Work to complete. The answer must consist only of the lines from the line with "tick alone marks nothing (R166). -/" to the line with "HOLD_UNDERFLOW (R13). -/", both included, exactly as they stand below.

Data to use.

-- ==== Sys2Proof/Machine/EventRows.lean ====
section
/-! DEFINITION. The rows that are the block's own events: deadlines, selections, timers, pins and pulses. -/

namespace Sys2Proof.Machine

/-- GAP_EXPIRY (R142). -/
def execGapExpiry (st : StreamId) (s : State) : Answer :=
  .next (settle s (doGapExpiry st s))

/-- AGEING (R125). -/
def execAgeing (s : State) : Answer :=
  .next (settle s (doAgeing s))

/-- SELECTION (R118). -/
def execSelection (s : State) : Answer :=
  .next (settle s (doSelection s))

/-- PROBE_CHANNEL_UNDERFLOW (R7); its reload alone marks nothing (R166). -/
def execProbeChannelUnderflow (p : PathId) (s : State) : Answer :=
  .next (settle (reloadProbe p s) (doProbeChannelUnderflow p s))

/-- SILENCE_UNDERFLOW (R12). -/
def execSilenceUnderflow (p : PathId) (s : State) : Answer :=
  .next (settle s (doSilenceUnderflow p s))

/-- HOLD_COMPARE_MATCH (R13); its tick alone marks nothing (R166). -/
def execHoldCompareMatch (p : PathId) (s : State) : Answer :=
  .next (settle (reachCompare p s) (doHoldCompareMatch p s))

/-- HOLD_UNDERFLOW (R13). -/
def execHoldUnderflow (p : PathId) (s : State) : Answer :=
  .next (settle s (doHoldUnderflow p s))

/-- GUARD_UNDERFLOW (R171). -/
def execGuardUnderflow (p : PathId) (s : State) : Answer :=
  .next (settle s (doGuardUnderflow p s))

/-- PIN_CHANGE (R174). -/
def execPinChange (l : LineId) (high : Bool) (s : State) : Answer :=
  .next (settle s (doPinChange l high s))

/-- FILTER_EXPIRY (R174). -/
def execFilterExpiry (l : LineId) (s : State) : Answer :=
  .next (settle s (doFilterExpiry l s))

/-- PULSE_WATCHDOG (R70). -/
def execPulseWatchdog (s : State) : Answer :=
  .next (settle s (doPulseWatchdog s))

/-- HOLDOVER_LIMIT (R70). -/
def execHoldoverLimit (s : State) : Answer :=
  .next (settle s (doHoldoverLimit s))

/-- SLEW_END (R63). -/
def execSlewEnd (s : State) : Answer :=
  .next (settle s (doSlewEnd s))

/-- PPS_OUT (R76). -/
def execPpsOut (s : State) : Answer :=
  .next (settle s (doPpsOut s))

/-- PULSE_END (R173). -/
def execPulseEnd (e : PulseEvent) (s : State) : Answer :=
  .next (settle s (doPulseEnd e s))

end Sys2Proof.Machine
end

Solution.
/-- HOLD_COMPARE_MATCH (R13); its tick alone marks nothing (R166). -/
def execHoldCompareMatch (p : PathId) (s : State) : Answer :=
  .next (settle (reachCompare p s) (doHoldCompareMatch p s))

/-- HOLD_UNDERFLOW (R13). -/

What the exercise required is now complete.